Ao todo, 15 pessoas podem responder criminalmente. Onze são ex-diretores, gerentes e engenheiros da Vale, privatizada em 1997, e quatro são empregados da TÜV SÜD, empresa multinacional de capital alemão contratada para monitorar e atestar a estabilidade da barragem que se rompeu. A decisão sobre eventual júri popular caberá à juíza federal Raquel Vasconcelos Alves de Lima ao final da instrução.

O rompimento ocorreu por volta das 12h30 de uma sexta-feira e deixou 272 mortos. Passados 2.557 dias até este domingo, nenhuma responsabilização criminal havia sido concluída. A Associação dos Familiares de Vítimas e Atingidos pelo Rompimento da Barragem da Mina Córrego do Feijão classifica o episódio como “tragédia-crime”.

Entre os relatos das vítimas está o de Nayara Porto, então com 27 anos, que preparava um pudim em casa quando soube, por vizinhos, do rompimento. Em entrevista ao programa Natureza Viva, da Rádio Nacional, ela contou que não compreendeu de imediato a gravidade da situação e entrou em desespero ao tentar contato com o marido, Everton Lopes Ferreira, de 32 anos, que trabalhava no local atingido. Segundo Nayara, o telefone dele não completava chamadas e, ao falar com um colega que conseguiu escapar da lama, ouviu um pedido de oração. O almoxarifado onde Everton trabalhava havia sido destruído.

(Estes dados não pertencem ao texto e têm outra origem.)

/-- SET_OFFLINE QUIESCE. -/
def execSetOfflineQuiesce (b : Binding) (s : State) : Res := limmund b true s (fun s => reply (goOffline s 1) b 0 [])

/-- SET_OFFLINE RESET. -/
def execSetOfflineReset (b : Binding) (s : State) : Res := limmund b true s (fun s => reply (goOffline s 2) b 0 [])

/-- SET_OFFLINE POWER_OFF. -/
def execSetOfflinePowerOff (b : Binding) (s : State) : Res := limmund b true s (fun s => reply (goOffline s 3) b 0 [])

/-! ### Boot of the main side (R127, R430, R497 to R501) -/

/-- PERST_N falls: a main reset if the main power-on reset has ended, else only the host interface is held (R497, R500). -/
def execPerstNFall (s : State) : Res :=
  whenever s.power.perstHigh s
    (let s := modPower s (fun p => { p with perstHigh := false })
     if pastPowerOn s then enterMainReset (modPower s (fun p => { p with perstReset := true })) else hifHold s)

/-- PERST_N rises (R500, R501). -/
def execPerstNRise (s : State) : Res :=
  whenever (!s.power.perstHigh) s (hifHold (modPower s (fun p => { p with perstHigh := true, perstReset := false })))

/-- The main domain waits for its firmware, with no cause of a reset left. -/
def awaitsFirmware (s : State) : Bool :=
  (decide (s.power.phase = .powerOn) || decide (s.power.phase = .mainReset)) && !s.power.offlineReset && !s.power.perstReset

/-- Components 0x0002 and 0x0003 have been read: they are checked and loaded and the main domain leaves reset for its self-test; where both slots of one are refused it stays in reset (R430). After a power-on reset the manager installs its image key, and device time starts (R416, R432). -/
def execMainFirmwareLoaded (s : State) : Res :=
  whenever (mgmtServes s .sideband && awaitsFirmware s) s
    (let first := decide (s.power.phase = .powerOn)
     let r2 := loadSlot s 2
     let r3 := loadSlot r2.1 3
     match r2.2, r3.2 with
     | some a, some b =>
       let s := modPower (fwLoaded (fwLoaded r3.1 2 a) 3 b) (fun p => { p with phase := .selfTest, bootedMain := true, zeroAt := if first then s.now else p.zeroAt })
       match s.mgmt.storedKey with
       | some key => if first then installKey s key else s
       | none => s
     | _, _ => modPower r3.1 (fun p => { p with phase := .held first }))

/-- A facet that has failed the start-up self-test is retired; a logical facet that it served goes to the quadrant's spare, or to none (R127, R462, R470). -/
def failedAtStart (s : State) (pf : Nat) : State :=
  match logicalOf s pf with
  | none => retireFacet s pf
  | some lf =>
    match spareFacet s (quadOf lf) with
    | some t => bump (fset (fset (retireFacet s pf) (Fld.rpmFstate_STATE t) 0) (Fld.rpmFmap_PFACET lf) t) Fld.rpmMapgen_GEN 1
    | none => unmapFacet (retireFacet s pf) lf

/-- The start-up self-test ends: spares that failed are retired before facets in service are replaced; repairs that owe a map change have made it; the main side is ready (R125, R127, R499, R501). -/
def execStartUpSelfTestEnd (runs : List (Nat × KatRun)) (s : State) : Res :=
  let of (f : Nat) : List KatRun := (runs.filter (fun r => r.1 = f)).map (·.2)
  let bad := (List.range 52).filter (fun f => !katPassed (of f))
  whenever (decide (s.power.phase = .selfTest) && repairsDone s) s
    (let s := (List.range 52).foldl (fun s f => katResult s f (of f)) s
     let s := (bad.filter (fun f => (logicalOf s f).isNone)).foldl failedAtStart s
     let s := (bad.filter (fun f => (logicalOf s f).isSome)).foldl failedAtStart s
     let s := modPower (finishRepairs s) (fun p => { p with phase := .running })
     if s.power.funcReset.isNone then fset s Fld.glbStatus_MAINREADY 1 else s)

/-! ### The Protractor on links (R458, R472, R473) -/

/-- A coefficient moved toward the fit's solution, by at most one eighth of its range in a window. -/
def nudge (old new : Nat) : Nat := if old ≤ new then min new (old + Config.ctleRange / 8) else max new (old - Config.ctleRange / 8)
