-- ==== Sys2Proof/Machine/Clock.lean ====
section
/-! DEFINITION. What a cycle of the main clock does whatever is commanded: the row inputs of each Lattice take a stationary load or a streamed row, Merge nodes combine, the Predictor loads and serves, and cycle counters count (R58, R61, R62, R81). -/

namespace Sys2Proof.Machine

/-! ### The Lattice (R61, R62, R72, R523) -/

/-- What the row inputs of a Lattice, or of one half, do in a cycle: nothing, a stationary load, a row from a ring offset, or a wait, with whether data is what they wait for. -/
inductive LatAct where
  | rest | load | enter (r : LRun) (start : Nat) | wait (dry : Bool)
  deriving DecidableEq, Repr

/-- The accesses of earlier passes to an accumulator row are over before a row that enters now reaches it, 127 cycles from its first cell (R57, R72). -/
def rowClear (s : State) (w : Who) (row : Nat) : Bool := decide (mapGet (latOf s w).rowAt row 0 ≤ s.now + 127)

/-- What the row inputs do in the cycle `now`. -/
def latAct (s : State) (w : Who) : LatAct :=
  let l := latOf s w
  if s.now < l.loadUntil then .load
  else if s.now < l.busyUntil then .rest
  else
    match l.run with
    | some r =>
      if !passLoaded l r then .wait (loadDue s w).isNone
      else
        match rowStart (ringSize s w) l r with
        | none => .wait true
        | some start => if !rowClear s w (r.base + r.row) then .wait false else if withheld s (quadOf w.lf) then .rest else .enter r start
    | none => if (latCurrent s w).isSome then .wait (loadDue s w).isNone else .rest

/-- A cycle of one Lattice: a row enters, a load ends with its last cycle, passes complete when their last value is written (Table 02-10). -/
def latCycle (s : State) (w : Who) (a : LatAct) : State :=
  let pf := physOf s w.lf
  let l := latOf s w
  let s := match a with
    | .enter r start => injectRow s w r start
    | _ => s
  let s := if l.loadUntil = s.now + 1 then bump s (Fld.latCntLoad_COUNT pf) 1 else s
  let done := (l.ends.filter (fun t => decide (t ≤ s.now))).length
  if done = 0 then s
  else bump (modLat s w (fun l => { l with ends := l.ends.filter (fun t => decide (s.now < t)) })) (Fld.latCntPass_COUNT pf) done

/-- A cycle counter counts where something happened in the cycle. -/
def countIf (s : State) (p : Bool) (f : Field) : State := if p then bump s f 1 else s

/-- A cycle of a facet's Lattice; a cycle in which both halves do the same counts once (R81, Tables 02-10 and 08-10). -/
def latticeCycle (s : State) (lf : Nat) : State :=
  let pf := physOf s lf
  let a := latAct s ⟨lf, 0⟩
  let b := latAct s ⟨lf, 1⟩
  let any (p : LatAct → Bool) : Bool := p a || p b
  let s := latCycle (latCycle s ⟨lf, 0⟩ a) ⟨lf, 1⟩ b
  let s := countIf s (any (fun x => decide (x = .load))) (Fld.latCntStall_COUNT pf)
  let s := countIf s (any (fun x => match x with
    | .enter _ _ => true
    | _ => false)) (Fld.latCntInject_COUNT pf)
  let s := countIf s (any (fun x => match x with
    | .wait _ => true
    | _ => false)) (Fld.latCntWait_COUNT pf)
  countIf s (any (fun x => decide (x = .wait true))) (Fld.strCntDry_COUNT pf)

/-- A facet has something in its Lattice. -/
def latticeWorks (f : Facet) : Bool :=
  let works (c : Ctx) (l : Lat) : Bool := c.cmds.any (fun x => decide (x.queue = .lat) && x.started.isSome) || !l.ends.isEmpty
  works f.ctxA f.latA || works f.ctxB f.latB

/-- A cycle of every Lattice. -/
def latticesCycle (s : State) : State := (s.facets.filter (fun f => latticeWorks f.2)).foldl (fun s f => latticeCycle s f.1) s

/-! ### A cycle -/

/-! ### Throttling (R483, R485) -/

/-- A withheld cycle puts off the end of a vector command that runs. -/
def Ctx.holdVectors (c : Ctx) (now : Nat) : Ctx :=
  { c with cmds := c.cmds.map (fun x => if x.queue = .vec ∧ x.started.isSome = true ∧ x.ready = true ∧ now < x.doneAt then { x with doneAt := x.doneAt + 1 } else x) }

/-- The vector commands of a quadrant are withheld for a cycle. -/
def holdQuad (s : State) (q : Nat) : State :=
  if withheld s q then { s with facets := s.facets.map (fun f =>
      if quadOf f.1 = q then (f.1, { f.2 with ctxA := f.2.ctxA.holdVectors s.now, ctxB := f.2.ctxB.holdVectors s.now }) else f) }
  else s

/-- A cycle of the throttles: counted, with what it withholds; the power cap's is counted once for all quadrants. -/
def throttleCycle (s : State) : State :=
  let s := (List.range 4).foldl (fun s q => if levelOf s q = 0 then s else holdQuad (countThrottle s q) q) s
  if (throttleOf s 0).power = 0 then s else modRepair s (fun r => { r with capRan := r.capRan + 1 })

/-! ### Waiting (R161, R181, R214, R383) -/

/-- Wide accesses to a facet's memory may be under way: of a fill, a copy or host work, a drain or a vector command, or a transfer of a stream. -/
def wideWork (s : State) (lf : Nat) : Bool :=
  let f := facetOf s lf
  let cmds (c : Ctx) : Bool := c.cmds.any (fun x => decide (x.queue = .drn ∨ x.queue = .vec) && x.started.isSome)
  guaranteedWork s lf || cmds f.ctxA || cmds f.ctxB
    || s.engines.any (fun e => e.2.transfers.any (fun t => decide (t.dest = .fmem lf) || (decide (t.lf = lf) && decide (t.ent.srcTd.kind = 0 ∧ t.ent.srcTd.space ≠ 1))))

/-- The cycles in which a wide access waits at a bank are counted. Which they are depends on the order of the accesses of a cycle, which the spec does not give for every access: while wide accesses are under way, whether one waited is free (R161, R190). -/
def conflictCycle (s : State) : State :=
  ((List.range 48).filter (wideWork s)).foldl (fun s lf =>
    drawn (countIf s (decide ((freshWord s).toNat % 2 = 1)) (Fld.fmemCntConflict_COUNT (physOf s lf)))) s

/-- A cycle in which writes wait on pages that migrate is counted (R214). -/
def migratingCycle (s : State) : State :=
  let waits (t : Transfer) : Bool := decide (t.dest = .pages) && decide (t.doneAt ≤ s.now) && t.pagesOf.any (fun v => pteMigrating (pteOf s v))
  countIf s (s.engines.any (fun e => e.2.transfers.any waits)) Fld.cptCntWwait_COUNT

/-- A cycle in which a packet of a port waits for credits of that port, for all of its copies there, is counted (R382, R383, Table 13-9). -/
def creditCycle (s : State) : State :=
  (List.range 8).foldl (fun s p =>
    let waits (vc : Nat) : Bool := match nextPacket s p vc with
      | none => false
      | some t => decide ((portOf s p).credits.getD vc 0 < (((copiesOf s p t).filter (fun c => c.1 = p)).map (fun c => packetUnits c.2.bytes)).sum)
    countIf s (portActive s p && (List.range 4).any waits) (Fld.chdPCntWait_COUNT p)) s

/-- A cycle that an Update unit spends on a command is counted (Table 12-7). -/
def updatesCycle (s : State) : State := (List.range 4).foldl (fun s q => countIf s (!(updateQueue s q).isEmpty) (Fld.updCntBusy_COUNT q)) s

/-- A cycle of the main clock passes; then what the next one brings happens: a switch-over or a step of the rails that is due, and the express requests that arrive. -/
def clockCycle (s : State) : State :=
  let t := creditCycle (migratingCycle (conflictCycle (wakeCopies (throttleCycle (updatesCycle (predictorCycle (mergeCycle (latticesCycle s))))))))
  expressCycle (powerCycle (mgmtCycle { t with now := s.now + 1 }))

end Sys2Proof.Machine
end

A discussão sobre responsabilidades se estende a outros desastres ambientais no país. A jornalista Cristina Serra, autora do livro Tragédia em Mariana: A história do maior desastre ambiental do Brasil, afirmou no mesmo programa que o caso de Brumadinho pode ser associado ao rompimento da barragem de Mariana, em novembro de 2015, controlada pela Samarco Mineração S.A., e ao afundamento do solo em Maceió desde 2018, ligado à exploração de sal-gema pela Braskem. Nos três episódios, até o momento, não houve punição criminal.

Para a jornalista, os incidentes envolvem empresas de mineração que operam sem observar aspectos essenciais de segurança, priorizando a ampliação de margens de lucro. Ela também apontou falhas na fiscalização estatal, tanto em âmbito estadual quanto federal, ao afirmar que a atuação se limita a processos burocráticos baseados em documentos enviados pelas próprias empresas, sem inspeções presenciais consistentes.

Procurada, a Vale informou que não comenta ações judiciais em tramitação, mas destacou avanços na reparação dos impactos em Brumadinho. Segundo a empresa, até dezembro de 2025 foram executados economicamente 81% do Acordo Judicial de Reparação Integral, com investimentos que incluem recuperação socioambiental, garantia de abastecimento hídrico e iniciativas de diversificação econômica, além de ações voltadas à segurança de barragens.

A Samarco, responsável pela barragem que se rompeu em Mariana, declarou solidariedade às pessoas e comunidades impactadas e afirmou que, com a assinatura do Novo Acordo do Rio Doce em 2024, passou a assumir diretamente a condução das ações de reparação e compensação. A empresa informou que segue cumprindo o acordo e que milhares de pessoas foram indenizadas, novos distritos entregues e ações de recuperação ambiental continuam em Minas Gerais e no Espírito Santo.

Em nota, a TÜV SÜD manifestou solidariedade às vítimas e familiares, mas declarou não ter responsabilidade legal pelo rompimento da barragem em Brumadinho. A empresa afirmou que as declarações de estabilidade foram emitidas de forma legítima, em conformidade com a legislação e padrões técnicos, e que a barragem estava estável no momento dessas declarações.